THE TASK =
A complete answer lists every line of the entries below where the string "either" appears.

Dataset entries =
▬▬▬▬▬▬▬▬▬▬
-- ==== Sys2Proof/Machine/FabricOps.lean ====
section
/-! DEFINITION. What fabric and hum commands share: ports and parents, strand-ports going down, early-warning counts, job
entries and leases, votes combined (R51, R368, R373, R377, R378, R382–R388, R409, R509). -/

namespace Sys2Proof.Machine

/-! ### Ports -/

/-- The logical port that a physical port serves, if any. -/
def logPort (s : State) (q : PPort) : Option LPort := (fins 6).find? fun p => decide (physPort s p = q)

/-- The strand that owns a data lane (R367). -/
def strandOf (lane : Nat) : Comb := Fin.ofNat 8 (lane / 2)

/-- The sender's hops from the hum root (R404). -/
def rootDepth (s : State) : Nat :=
  let m := s.mod
  if m.humRoot then 0
  else (hopWay m.z.toNat m.rootZ.toNat m.dimZ.toNat).1 + (hopWay m.y.toNat m.rootY.toNat m.dimY.toNat).1 +
    (hopWay m.x.toNat m.rootX.toNat m.dimX.toNat).1

/-- PARENT of every router (R51, R58). -/
def setParents (s : State) : State :=
  let v := parentCode s
  forEach (fins 8) (fun k s => s.modHum k fun h => { h with parent := v }) s

/-- Whether a strand-port is UP (R377). -/
def portUp (s : State) (k : Comb) (p : LPort) : Bool := s.combs[k].router.ports[p].state == 2

/-- The timetable that comb k runs under: of a replacement, the old one until the comb has reached its origin (R69). -/
def ttOf (s : State) (p : Part) (k : Comb) : Option Timetable :=
  if s.combs[k].hum.due then s.parts[p].tt.orElse fun _ => s.parts[p].nextTt
  else s.parts[p].nextTt.orElse fun _ => s.parts[p].tt

/-! ### Early-warning counts (R509) -/

/-- A monitor of comb k's partition counts n more; the comb concerned is remembered. -/
def ewCount (k : Comb) (m : Fin 7) (n : Nat) (s : State) : State :=
  match partOf s k with
  | none => s
  | some p => s.modPart p fun q => { q with ew := { q.ew with counts := upd q.ew.counts m (· + n),
                                                               combIx := upd q.ew.combIx m fun _ => k } }

/-! ### Slot tables (R383, R387) -/

/-- The key of the entry for direction (RX when set), logical port and slot (R383). -/
def leaseKey (rx : Bool) (p slot : Nat) : Nat := 512 * (6 * (if rx then 1 else 0) + p) + slot

/-- A slot-table entry. -/
def leaseAt (c : CombState) (rx : Bool) (p slot : Nat) : BitVec 16 := tabGet 0 c.router.lease (leaseKey rx p slot)

/-- KIND, JOB and PORT of an entry. -/
def entKind (e : BitVec 16) : Nat := bits e.toNat 1 0
def entJob (e : BitVec 16) : Nat := bits e.toNat 5 2
def entPort (e : BitVec 16) : Nat := bits e.toNat 8 6

/-- The slot number of data slot d (R387). -/
def dataSlot (d : Nat) : Nat := if d ≤ 254 then d + 1 else d + 2
/-- The data slot of a slot number, if it is one. -/
def slotData (s : Nat) : Option Nat :=
  if s = 0 ∨ s = 256 ∨ 512 ≤ s then none else some (if s ≤ 255 then s - 1 else s - 2)

/-- The job entries with a non-idle entry at logical port p, in either direction. -/
def jobsOnPort (c : CombState) (p : LPort) : List JobIx :=
  (fins 12).filter fun j => c.router.lease.any fun e =>
    decide (entKind e.2 ≠ 0) && decide (entJob e.2 = j.val) && decide (e.1 / 512 % 6 = p.val)

/-- Whether any job entry of the module is LEASED (R372). -/
def anyLeased (s : State) : Bool := (fins 8).any fun k => (fins 12).any fun j => s.combs[k].router.jobs[j].leased

/-- Whether any job holds a lease on the module (R50). -/
def anyLease (s : State) : Bool := anyLeased s || (fins 8).any fun k => leaseLive s.combs[k]

/-- A refused operator write is logged. -/
def logRefusal (what : String) (s : State) : State :=
  s.modQueen fun q => { q with log := (.refused what :: q.log).take 64 }

/-! ### A strand-port goes down (R378) -/

/-- The lanes of a port whose FAILED bit is set in either direction, as a mask (R378). -/
def failedMask (s : State) (p : LPort) : BitVec 56 :=
  let q := s.ports[physPort s p]
  (q.failedTx ||| q.failedRx).setWidth 56

/-- LINK_DOWN for each job with a lease entry on the port: a member aborts, a relay passes the alarm (R378). -/
def linkDown (k : Comb) (p : LPort) (mask : BitVec 56) (s : State) : State :=
  forEach (jobsOnPort s.combs[k] p) (fun j s =>
    if s.combs[k].router.jobs[j].role = 1 then
      match partOf s k with
      | some q => jobFault q k 0x03 stLinkDown (w32 p.val) mask s
      | none => s
    else if s.combs[k].router.jobs[j].role = 2 then raiseRelay k j 0x03 s
    else s) s

/-- The state a strand-port falls to: TRAINING when it is enabled and powered and not held down, and the fabric reference is
not lost (R377, R379, R550). -/
def downState (s : State) (p : LPort) (stuck : Bool) : BitVec 2 :=
  if !stuck && !s.power.frefLost && s.mod.mapEn.getLsbD p.val && s.ports[physPort s p].on then 1 else 0

/-- The parent port of a LOCKED hum goes down (R54). -/
def humLosesParent (k : Comb) (p : LPort) (s : State) : State :=
  if rootPort s = some p ∧ s.combs[k].hum.state = 2 then s.modHum k fun h => { h with state := 3 } else s

/-- Strand-port p of comb k leaves UP, or restarts, with the given DETAIL2 mask; `stuck`: it stays DOWN (R378, R379). -/
def strandDown (k : Comb) (p : LPort) (mask : BitVec 56) (stuck : Bool) (s : State) : State :=
  let wasUp := portUp s k p
  let st := downState s p stuck
  let s := s.modSPort k p fun q => { q with state := st, stuck := stuck, fill := .replicate 2 2, uncorr := 0 }
  if !wasUp then s else
  let s := humLosesParent k p (ewCount k 2 1 s)
  if (jobsOnPort s.combs[k] p).isEmpty then s
  else linkDown k p mask (s.modRouter k fun r => { r with linkDown := hit 16 r.linkDown })

/-! ### Routes (R387, R388, R391) -/

/-- The ports of a dimension's hops, in the direction of the offset's sign. -/
def dimHops (d : Int) (plus minus : LPort) : List LPort :=
  List.replicate d.natAbs (if 0 < d then plus else minus)

/-- The output port of every hop of a flow: X, then Y, then Z (R388). -/
def routePorts (f : Flow) : List LPort := dimHops f.dx 0 1 ++ dimHops f.dy 2 3 ++ dimHops f.dz 4 5

/-- The port at the neighbour that faces a port. -/
def facing (p : LPort) : LPort := if p.val % 2 = 0 then Fin.ofNat 6 (p.val + 1) else Fin.ofNat 6 (p.val - 1)

/-- The source's output port, and the port at which the destination receives. -/
def firstPort (f : Flow) : Option LPort := (routePorts f).head?
def lastPort (f : Flow) : Option LPort := (routePorts f).getLast?.map facing

/-- The data slots in which the source sends (R391). -/
def flowSlots (f : Flow) : List Nat := (List.range f.count).map fun i => (f.first + i * f.stride) % 510

/-- The data slots in which the destination receives (R388). -/
def arriveSlots (f : Flow) : List Nat := (flowSlots f).map fun d => (d + 2 * ((routePorts f).length - 1)) % 510

/-- The flow, among those comb k runs, that claims a LOCAL entry at port q and data slot d. -/
def claimant (s : State) (p : Part) (k : Comb) (tx : Bool) (q : LPort) (d : Nat) : Option (FlowRt × Flow) :=
  (s.combs[k].router.flows.filter fun f => f.tx == tx).findSome? fun f =>
    match (ttOf s p k).bind fun t => t.flows[f.index]? with
    | none => none
    | some fl =>
      if (if tx then firstPort fl else lastPort fl) = some q ∧ (if tx then flowSlots fl else arriveSlots fl).contains d
      then some (f, fl) else none

/-- The runtime of one flow of comb k changed. -/
def modFlow (k : Comb) (tx : Bool) (i : Nat) (g : FlowRt → FlowRt) (s : State) : State :=
  s.modRouter k fun r => { r with flows := r.flows.map fun f => if f.tx = tx ∧ f.index = i then g f else f }

/-! ### Votes combined (R409) -/

/-- Whether every part a router waits for has arrived: its own combs' and each child port's. -/
def votesComplete (s : State) (p : Part) (e : JobEntry) : Bool :=
  decide ((e.votes.filter fun v => !v.port).length = sizeOf s p) &&
  (fins 6).all fun q => !e.vchild.getLsbD q.val || e.votes.any fun v => v.port && decide (v.src = q.val)

/-- The step tag of combined parts. -/
def voteTag (vs : List VotePart) : BitVec 16 := match vs with | [] => 0 | v :: _ => v.tag

end Sys2Proof.Machine
end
▬▬▬▬▬▬▬▬▬▬
COMPLETED TASK =
/-- The job entries with a non-idle entry at logical port p, in either direction. -/
/-- The lanes of a port whose FAILED bit is set in either direction, as a mask (R378). -/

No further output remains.